About this exercise: Whichever lines of the material contain "lengthOf", copy each of them.

═════ The records ═════

-- ==== Sys2Proof/Certificates/Slice0/Obligations.lean ====
section
/-! DEFINITION. The statements for the provers. Each cites the rule of spec/ it formalises. The helpers of the first part
restate the spec's arithmetic on plain numbers, apart from the model's own definitions, so that a statement compares the two. -/

namespace Sys2Proof.Stated

open Sys2Proof Sys2Proof.Machine

/-- `sext_n(p)` as R8 writes it: `p - 2^n` when the top bit is set, else `p`. -/
def signedField (n p : Nat) : Int := if 2 ^ (n - 1) ≤ p then (p : Int) - 2 ^ n else p

/-- Bits `lo + len - 1` down to `lo` of a number (R7). -/
def bitsOf (x lo len : Nat) : Nat := x / 2 ^ lo % 2 ^ len

/-- The binary64 pattern is finite (R13). -/
def f64Finite (b : DWord) : Prop := bitsOf b.toNat 52 11 ≠ 0x7FF

/-- The rational a finite binary64 pattern stands for (R13). -/
def f64Rat (b : DWord) : ℚ :=
  let s := bitsOf b.toNat 63 1
  let e := bitsOf b.toNat 52 11
  let f := bitsOf b.toNat 0 52
  if e = 0 then (-1) ^ s * f * (2 : ℚ) ^ (-1074 : ℤ)
  else (-1) ^ s * ((2 : ℚ) ^ 52 + f) * (2 : ℚ) ^ ((e : ℤ) - 1075)

/-- `r` is `rne(q)` (R15): the integer nearest to `q`, and on a tie the even one. -/
def IsRne (q : ℚ) (r : Int) : Prop := |q - r| ≤ 1 / 2 ∧ (|q - r| = 1 / 2 → r % 2 = 0)

/-- A binary64 pattern that encodes `q` as R14 says: finite, of that value, and +0.0 for zero. -/
def EncodesF64 (b : DWord) (q : ℚ) : Prop := f64Finite b ∧ f64Rat b = q ∧ (q = 0 → b = 0)

/-- One row of R67's table: match, mask, and the command with its fields by R62 to R66. -/
structure Row where
  pattern : Nat
  mask : Nat
  command : Nat → Instr

/-- `w[14:12] + 1` (R64). -/
def lengthOf (w : Nat) : Nat := bitsOf w 12 3 + 1

/-- `w[15]` (R65). -/
def orderOf (w : Nat) : ByteOrder := if bitsOf w 15 1 = 1 then .big else .little

/-- `sext_5(w[24:20])` (R62). -/
def exponentOf (w : Nat) : Int := signedField 5 (bitsOf w 20 5)

/-- R67's table, row by row. -/
def opcodeTable : List Row :=
  [⟨0x00000000, 0xFFFFFFFF, fun _ => .nop⟩,
   ⟨0x00000001, 0xFFFFF80F, fun w => .twosDec (bitsOf w 4 7)⟩,
   ⟨0x00000002, 0xFFFFF80F, fun w => .twosEnc (bitsOf w 4 7)⟩,
   ⟨0x00000003, 0xFFFF0FFF, fun w => .b2u (lengthOf w) (orderOf w)⟩,
   ⟨0x00000004, 0xFFFF0FFF, fun w => .u2b (lengthOf w) (orderOf w)⟩,
   ⟨0x00000005, 0xFFFFFFFF, fun _ => .lin11Dec⟩,
   ⟨0x00000006, 0xFE0FFFFF, fun w => .lin11Enc (exponentOf w)⟩,
   ⟨0x00000007, 0xFE0FFFFF, fun w => .ulin16Dec (exponentOf w)⟩,
   ⟨0x00000008, 0xFE0FFFFF, fun w => .ulin16Enc (exponentOf w)⟩,
   ⟨0x00000009, 0xFFFFFFFF, fun _ => .vmodeDec⟩,
   ⟨0x0000000A, 0xFFFFFFFF, fun _ => .crcClr⟩,
   ⟨0x0000000B, 0xFFFE8FFF, fun w => .crcUpd (lengthOf w) (bitsOf w 16 1 == 1)⟩]

/-- `(w & mask) = match` (R67). -/
def Row.selects (r : Row) (w : Word) : Prop := w.toNat &&& r.mask = r.pattern

/-- The bits of a word its opcode's row uses (R61, R67): `OP`, and the fields of the column "fields used". -/
def usedBit (op k : Nat) : Prop :=
  k < 4 ∨ ((op = 1 ∨ op = 2) ∧ 4 ≤ k ∧ k ≤ 10) ∨ ((op = 3 ∨ op = 4 ∨ op = 0xB) ∧ 12 ≤ k ∧ k ≤ 14) ∨
    ((op = 3 ∨ op = 4) ∧ k = 15) ∨ (op = 0xB ∧ k = 16) ∨ ((op = 6 ∨ op = 7 ∨ op = 8) ∧ 20 ≤ k ∧ k ≤ 24)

═════

Written solution:
def lengthOf (w : Nat) : Nat := bitsOf w 12 3 + 1
   ⟨0x00000003, 0xFFFF0FFF, fun w => .b2u (lengthOf w) (orderOf w)⟩,
   ⟨0x00000004, 0xFFFF0FFF, fun w => .u2b (lengthOf w) (orderOf w)⟩,
   ⟨0x0000000B, 0xFFFE8FFF, fun w => .crcUpd (lengthOf w) (bitsOf w 16 1 == 1)⟩]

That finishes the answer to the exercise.